The solution set is {$\frac{3-\sqrt {5}}{4}, \frac{3+\sqrt {5}}{4}$}.
$x^{-2} - 6x^{-1} = -4$ Let $u=x^{−1}$ Rewrite the given equation as a quadratic equation in $u$ and solve for $u$. $x^{-2} - 6x^{-1} = -4$: $u^2 - 6u = -4$ Solve for $u$ by completing the square.
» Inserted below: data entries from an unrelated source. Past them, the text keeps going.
/-! ## Plajo Link (chapter 18) -/

/-- R374: a good cell is taken and acknowledges, a bad one gives NAK and the third failure takes the port DOWN; V1 ports count
only. R376: own frames, and keys taken before, do nothing; a new frame is noted, forwarded to the other segment ports with HOPS
raised (a SYNC's CORR by the delay and a residence of at most 240 ns), and taken where it is addressed: R378 an offset sets SLOCK
and steers, R384 a remote point takes its value, a remote write acts on the next tick, R381 presence, R387 a notice is posted with
its stamp and acknowledged, a known one acknowledged again. R378, R381, R387: root SYNC, link delays, presence frames, absent
devices, retries. The residence is the model's free value; the forms of presence and MBX frames are readings of log 48. -/
def Obligations.PlajoLink : Prop :=
  ∀ s : State, s.dev.on = true →
    let x := s.dev
    let stat := A.PLJ_PORT_STAT
    let segOut (k : Nat) := x.pljRole k = roleSegment ∧ x.pljState k = portUp
    let joins (d : Dev) (k : Nat) (f : PljFrame) := (d.pljPort k).queue = (x.pljPort k).queue ++ [f]
    (∀ (p : Fin 4) (errs : Nat) (lseq ack : BitVec 8) (nak : Bool),
      let find := lineFind lseq.toNat errs
      let y := x.pljPort p
      let e := A.PLJ_PORT_ERR p
      let next := lseq.toNat = (y.rxSeq + 1) % 256
      let c := Instr.cellReceived p errs lseq ack nak
      let others (d : Dev) := ∀ k, k ≠ p.val → d.pljPort k = x.pljPort k
      let counts (d : Dev) (f : Fld) (n : Nat) := d.get e f = min (x.get e f + n) (2 ^ (f.hi - f.lo + 1) - 1)
      (x.pljState p ≠ portUp → Does c s fun d => d = x) ∧
      (x.pljState p = portUp → x.pljV1 p = true → Does c s fun d => d = { x with regs := d.regs } ∧ x.RegsKept d [e] ∧
        counts d F.PLJ_PORT_ERR_CE (if find = .corrected then 1 else 0) ∧ counts d F.PLJ_PORT_ERR_UE (if find = .uncorrectable then 1 else 0)) ∧
      (x.pljState p = portUp → x.pljV1 p = false →
        (find ≠ .uncorrectable → next → Does c s fun d => others d ∧ d = { x with regs := d.regs, plj := { x.plj with ports := d.plj.ports } } ∧
          x.RegsKept d [e] ∧ counts d F.PLJ_PORT_ERR_CE (if find = .corrected then 1 else 0) ∧
          counts d F.PLJ_PORT_ERR_REPLAY (if nak then 1 else 0) ∧
          let left := ackCells ack.toNat y.unacked
          d.pljPort p = { y with rxSeq := lseq.toNat, dropping := false, fails := 0, unacked := left,
                                 resend := if nak then left.length else y.resend }) ∧
        (let bad := (find = .uncorrectable ∧ (y.dropping = false ∨ next)) ∨ (find ≠ .uncorrectable ∧ ¬next ∧ y.dropping = false)
         (bad → y.fails < 2 → Does c s fun d => others d ∧ d.pljPort p = { y with fails := y.fails + 1, dropping := true } ∧
           d = { x with plj := { x.plj with ports := d.plj.ports }, sent := x.sent ++ [⟨4, p, 0x100, [BitVec.ofNat 32 y.rxSeq]⟩] }) ∧
         (bad → 2 ≤ y.fails → Does c s fun d => others d ∧ d.pljPort p = PljPort.init ∧ d.pljState p = portTraining ∧
           x.RegsKept d [stat p] ∧ (∃ o : Offer, o.src = 0x4A ∧ d.scribe = { x.scribe with offers := x.scribe.offers ++ [o] }) ∧
           d = { x with regs := d.regs, plj := { x.plj with ports := d.plj.ports }, scribe := d.scribe, free := d.free }) ∧
         (¬bad → ¬(find ≠ .uncorrectable ∧ next) → Does c s fun d => d = x)))) ∧
    (∀ (p : Fin 4) (ver : Nat),
      (x.pljRole p = 0 ∨ x.pljState p = portUp → Does (.portTrained p ver) s fun d => d = x) ∧
      (x.pljRole p ≠ 0 → x.pljState p ≠ portUp → Does (.portTrained p ver) s fun d =>
        d = { x with regs := d.regs, plj := { x.plj with ports := d.plj.ports } } ∧ x.RegsKept d [stat p] ∧
        d.pljPort p = PljPort.init ∧ (∀ k, k ≠ p.val → d.pljPort k = x.pljPort k) ∧ d.pljV1 p = (ver == 1) ∧
        d.pljState p = if ver = 1 ∧ x.pljRole p = rolePair then portDown else portUp)) ∧
    (∀ (p : Fin 4) (n : Nat),
      (x.pljState p ≠ portUp → Does (.delayExchange p n) s fun d => d = x) ∧
      (x.pljState p = portUp → Does (.delayExchange p n) s fun d => let ds := (n :: (x.pljPort p).dlys).take 16
        d = { x with regs := d.regs, plj := { x.plj with ports := d.plj.ports } } ∧ x.RegsKept d [stat p] ∧
        d.pljPort p = { x.pljPort p with dlys := ds } ∧ (∀ k, k ≠ p.val → d.pljPort k = x.pljPort k) ∧
        ((∀ v ∈ ds, v < 65536) → d.get (stat p) F.PLJ_PORT_STAT_DLY = ds.foldl (· + ·) 0 / ds.length))) ∧
    (x.halted = false →
      (let due := x.isRoot = true ∧ (x.plj.syncSent = 0 ∨ x.plj.syncSent + 250000 ≤ x.ticks + 1)
       (due → Does .rootSync s fun d => d.bit A.PLJ_STAT F.PLJ_STAT_SLOCK = true ∧ x.RegsKept d [A.PLJ_STAT] ∧
         d = { x with regs := d.regs, plj := { x.plj with syncSent := x.ticks + 1 },
                      sent := x.sent ++ if x.roleStandby then [] else [⟨2, 32, ftSync, [0, x.ts.setWidth 32, (x.ts >>> 32).setWidth 32]⟩] }) ∧
       (¬due → Does .rootSync s fun d => d = x)) ∧
      (let due := x.plj.presSent = 0 ∨ x.plj.presSent + 250000 ≤ x.ticks + 1
       let f (dev n : Nat) : PljFrame := ⟨ftCfg, [headWord0 x.mySeg 0 true x.mySeg dev 0, BitVec.ofNat 32 (n + cfgPresence * 65536), 0, 0],
         [BitVec.ofNat 32 (x.get A.PLJ_CFG F.PLJ_CFG_BUDGET)]⟩
       let fs := if x.primary then [f x.myDev x.plj.fseq, f (x.get A.DUO_CFG F.DUO_CFG_PDEV) ((x.plj.fseq + 1) % 65536)]
         else [f x.myDev x.plj.fseq]
       (due → Does .presenceFrame s fun d => d = { x with plj := { x.plj with ports := d.plj.ports, presSent := x.ticks + 1, fseq := d.plj.fseq } } ∧
         ∀ k, k < 4 → (segOut k → (d.pljPort k).queue = (x.pljPort k).queue ++ fs) ∧ (¬segOut k → d.pljPort k = x.pljPort k)) ∧
       (¬due → Does .presenceFrame s fun d => d = x)) ∧
      (∀ dev : Fin 32, let due := (x.reg A.PLJ_PRESENT).getLsbD dev = true ∧ x.presPorts dev = []
        (due → (∀ e, x.Unwatched (remHandle e)) → Does (.deviceAbsent dev) s fun d => (d.reg A.PLJ_PRESENT).getLsbD dev = false ∧
          (∀ k, k < 32 → k ≠ dev.val → (d.reg A.PLJ_PRESENT).getLsbD k = (x.reg A.PLJ_PRESENT).getLsbD k) ∧
          x.RegsKept d [A.PLJ_PRESENT, A.PLJ_STAT] ∧
          (∃ o : Offer, o.src = 0x4A ∧ d.scribe = { x.scribe with offers := x.scribe.offers ++ [o] }) ∧
          d = { x with regs := d.regs, via := d.via, points := d.points, wrote := d.wrote, duoSet := d.duoSet,
                       scribe := d.scribe, free := d.free } ∧
          (x.standby = false → ∀ e, e < 4096 → (e ∈ x.readEntries dev → d.point (remHandle e) = ⟨(x.point (remHandle e)).val, false⟩) ∧
            (e ∉ x.readEntries dev → d.point (remHandle e) = x.point (remHandle e)))) ∧
        (¬due → Does (.deviceAbsent dev) s fun d => d = x)) ∧
      (∀ m : Fin 64,
        let tx := tabGet (0, 0) x.plj.mbxTx m
        let due := x.routed m = true ∧ tx.1 ≠ 0 ∧ tx.1 + 2500 ≤ x.ticks + 1 ∧ x.present (x.routeDev m) = true
        let rch := F.PLJ_MBX_ROUTE_RCH.of (x.reg (A.PLJ_MBX_ROUTE (m - 48)))
        (¬due ∨ (x.mend m 1).queue = [] → Does (.mbxRetry m) s fun d => d = x) ∧
        (∀ y rest, due → (x.mend m 1).queue = y :: rest → Does (.mbxRetry m) s fun d =>
          d = { x with plj := { x.plj with ports := d.plj.ports, mbxTx := d.plj.mbxTx } } ∧
          tabGet (0, 0) d.plj.mbxTx m = (x.ticks + 1, tx.2) ∧ (x.roleStandby = false → ∀ k, k < 4 → (segOut k → joins d k
            ⟨ftMbx, [headWord0 x.mySeg (x.routeDev m) false x.mySeg x.srcDev 0, BitVec.ofNat 32 (tx.2 + rch * 65536), 0, 0],
             [y.tag, y.stamp, y.handle.setWidth 32, (y.handle >>> 32).setWidth 32] ++ x.noticeWords m y⟩) ∧
            (¬segOut k → d.pljPort k = x.pljPort k)))) ∧
      (∀ (p : Fin 4) (t : Fin 8) (h0 h1 h2 h3 : Word) (body : List Word),
        let f : PljFrame := ⟨t, [h0, h1, h2, h3], body⟩
        let c := Instr.pljFrameReceived p t h0 h1 h2 h3 body
        let own := f.sseg = x.mySeg ∧ (f.sdev = x.myDev ∨ (t.val ≠ ftCfg ∧ x.addressed f.sdev = true))
        let here := f.bcast = false ∧ f.dseg = x.mySeg ∧ x.addressed f.ddev = true
        let gate := t.val = ftGlu ∧ f.dseg ≠ x.mySeg ∧ x.isRoot = true
        let mine := f.bcast = true ∨ (f.dseg = x.mySeg ∧ x.addressed f.ddev = true)
        (x.pljState p ≠ portUp → Does c s fun d => d = x) ∧
        (x.pljState p = portUp → x.pljRole p = roleSegment →
          (own ∨ (31 ≤ f.hops ∧ ¬here ∧ ¬gate) → Does c s fun d => d = x) ∧
          (¬own → here ∨ gate ∨ f.hops < 31 →
            (x.pljKnown f = true → ¬(t.val = ftMbx ∧ mine) → ¬(t.val = ftCfg ∧ f.half = cfgPresence) → Does c s fun d => d = x) ∧
            (x.pljKnown f = false → ¬(t.val = ftMbx ∧ mine) →
              let noted (d : Dev) := let key := f.sseg * 32 + f.sdev
                tabGet [] d.plj.keys key = (f.fseq :: tabGet [] x.plj.keys key).take 64 ∧
                (∀ k, k ≠ key → tabGet [] d.plj.keys k = tabGet [] x.plj.keys k)
              let dly := x.get (stat p) F.PLJ_PORT_STAT_DLY / 5
              let passed (d : Dev) := (here ∨ gate → d.plj.ports = x.plj.ports) ∧ (¬here → ¬gate → ∃ n, dly ≤ n ∧ n ≤ dly + 480 ∧
                ∀ k, k < 4 → (k ≠ p.val → segOut k → (x.pljV1 k = false ∨ v1Frame t = true) → joins d k { f with head :=
                    [putBits h0 23 19 (f.hops + 1), if t.val = ftSync then putBits h1 31 16 (f.half + n) else h1, h2, h3] }) ∧
                  (k = p.val ∨ ¬segOut k ∨ (x.pljV1 k = true ∧ v1Frame t = false) → d.pljPort k = x.pljPort k))
              ((∀ h, x.Unwatched h) → Does c s fun d => noted d ∧ passed d) ∧
              (gate → x.roleStandby = false → Does c s fun d => d = { x with plj := d.plj, sent := x.sent ++
                [⟨1, x.get A.PLJ_CFG F.PLJ_CFG_GWPORT, 0x88B5, [0x59430002, BitVec.ofNat 32 f.ddev] ++ body⟩] }) ∧
              (t.val = ftSync → mine → x.isRoot = false →
                let own10 : Int := (x.ts.toNat * 10 + x.time.frac.toNat * 10 / 2 ^ 32 : Nat)
                let ofs10 : Int := own10 - (f.stamp.toNat * 10 + f.half * 5 + x.get (stat p) F.PLJ_PORT_STAT_DLY : Nat)
                let ofs := ofs10.tdiv 10
                Does c s fun d => d = { x with plj := d.plj, regs := d.regs, eth := { x.eth with ptp := d.eth.ptp }, time := d.time, free := d.free } ∧
                  x.RegsKept d [A.PLJ_STAT, A.TIME_OFS_EST, A.TIME_STAT] ∧ d.bit A.PLJ_STAT F.PLJ_STAT_SLOCK = decide (ofs10.natAbs ≤ 20) ∧
                  (x.get A.TIME_CTL F.TIME_CTL_SRC ≠ 3 → d.time = x.time) ∧ (x.get A.TIME_CTL F.TIME_CTL_SRC = 3 →
                    (Config.pljSteps ofs = true → d.time = { x.time with steps := x.time.steps ++ [-ofs] } ∧ d.reg A.TIME_OFS_EST = 0) ∧
                    (Config.pljSteps ofs = false → d.reg A.TIME_OFS_EST = wordOfInt ofs ∧ ∃ a, d.time = { x.time with newAddend := some a }))) ∧
              (t.val = ftRep → mine → let h := body.getD 0 0
                let ok := (body.getD 2 0).getLsbD 0
                (f.half = 3 → x.standby = false → Does c s fun d =>
                  d = { x with plj := d.plj, later := x.later ++ [.remote h (body.getD 1 0) ok] }) ∧
                (f.half = 2 → x.standby = false → (∀ e, x.Unwatched (remHandle e)) → Does c s fun d =>
                  d = { x with plj := d.plj, points := d.points, wrote := d.wrote, duoSet := d.duoSet } ∧
                  ∀ e ∈ x.readEntries f.sdev, x.reg (A.PLJ_SEGT_RHND e) = h → d.point (remHandle e) = ⟨body.getD 1 0, ok⟩)) ∧
              (t.val = ftCfg → mine → f.half = cfgSubscribe → Does c s fun d => d = { x with plj := d.plj } ∧
                (body.getD 0 0, f.sdev) ∈ d.plj.subs) ∧
              (t.val = ftCfg → mine → f.half = cfgUnsubscribe → Does c s fun d => d = { x with plj := d.plj } ∧
                (body.getD 0 0, f.sdev) ∉ d.plj.subs)) ∧
            (t.val = ftCfg → mine → f.half = cfgPresence → Does c s fun d => (d.reg A.PLJ_PRESENT).getLsbD f.sdev = true ∧
              tabGet 0 d.plj.seen (4 * f.sdev + p) = x.ticks + 1 ∧ x.RegsKept d [A.PLJ_PRESENT, A.PLJ_STAT] ∧
              d = { x with plj := d.plj, regs := d.regs, via := d.via, sent := d.sent, scribe := d.scribe, free := d.free }) ∧
            (t.val = ftMbx → mine → x.standby = false → f.half / 0x8000 = 0 →
              let m := f.half % 64
              let ident := 0x80 + f.sdev
              let sec := (body.getD 1 0).getLsbD 16
              let stamp := stampWord ident (bitsOf (body.getD 1 0) 15 8) sec
              let ack : List Sent := if x.roleStandby then [] else [⟨2, f.sdev, ftMbx, [BitVec.ofNat 32 (0x8000 + m), BitVec.ofNat 32 f.fseq]⟩]
              (x.pljKnown f = true → Does c s fun d => d = { x with sent := x.sent ++ ack }) ∧
              (x.pljKnown f = false → x.postCheck m ident sec false ≠ .posted → Does c s fun d => d = x) ∧
              (∀ e, x.pljKnown f = false → x.postCheck m ident sec false = .posted → x.endOf m ident = some e → x.journaled m e = false →
                body.length ≤ 4 → Does c s fun d => (∃ b, d.sent = x.sent ++ b ++ ack) ∧
                  (d.mend m (1 - e)).queue = (x.mend m (1 - e)).queue ++ [⟨body.getD 3 0 ++ body.getD 2 0, body.getD 0 0, stamp, x.ticks⟩])) ∧
            (∀ i, t.val = ftMbx → mine → x.standby = false → f.half / 0x8000 = 1 → i < 16 →
              let onRoute (j : Nat) := let r := x.reg (A.PLJ_MBX_ROUTE j)
                F.PLJ_MBX_ROUTE_EN.of r = 1 ∧ F.PLJ_MBX_ROUTE_RCH.of r = f.half % 64 ∧ x.routeDev (48 + j) = f.sdev
              onRoute i → ∀ y rest, (x.mend (48 + i) 1).queue = y :: rest →
                tabGet (0, 0) x.plj.mbxTx (48 + i) = ((tabGet (0, 0) x.plj.mbxTx (48 + i)).1, (body.getD 0 0).toNat) →
                (tabGet (0, 0) x.plj.mbxTx (48 + i)).1 ≠ 0 → Does c s fun d => d = { x with plj := d.plj, mbx := d.mbx, later := d.later } ∧
                  (d.mend (48 + i) 1).queue = rest ∧ (tabGet (0, 0) d.plj.mbxTx (48 + i)).1 = 0))) ∧
        (x.pljState p = portUp → x.pljRole p = rolePair →
          (t.val = ftRep → f.half = 1 → x.syncedAs 2 = false → Does c s fun d => d = x) ∧
          (¬(t.val = ftRep ∧ f.half = 1) → Does c s fun d => d = x))))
Add $(\frac{-6}{2})^2 = 9$ to both sides. $u^2 - 6u +9= -4+9$ $u^2 - 6u +9= 5$ $(u -3)^2= 5$ Apply the square root property. $u -3= ±\sqrt {5}$ $u = 3±\sqrt {5}$ Solve for $u$. $u=x^{−1}$ $3±\sqrt {5}=x^{−1}$ $3±\sqrt {5}=\frac{1}{x}$ $x= \frac{1}{3±\sqrt {5}}$ $x= \frac{1}{3+\sqrt {5}}$ or $x= \frac{1}{3-\sqrt {5}}$ $x= \frac{3-\sqrt {5}}{4}$ or $x= \frac{3+\sqrt {5}}{4}$ The solution set is {$\frac{3-\sqrt {5}}{4}, \frac{3+\sqrt {5}}{4}$}.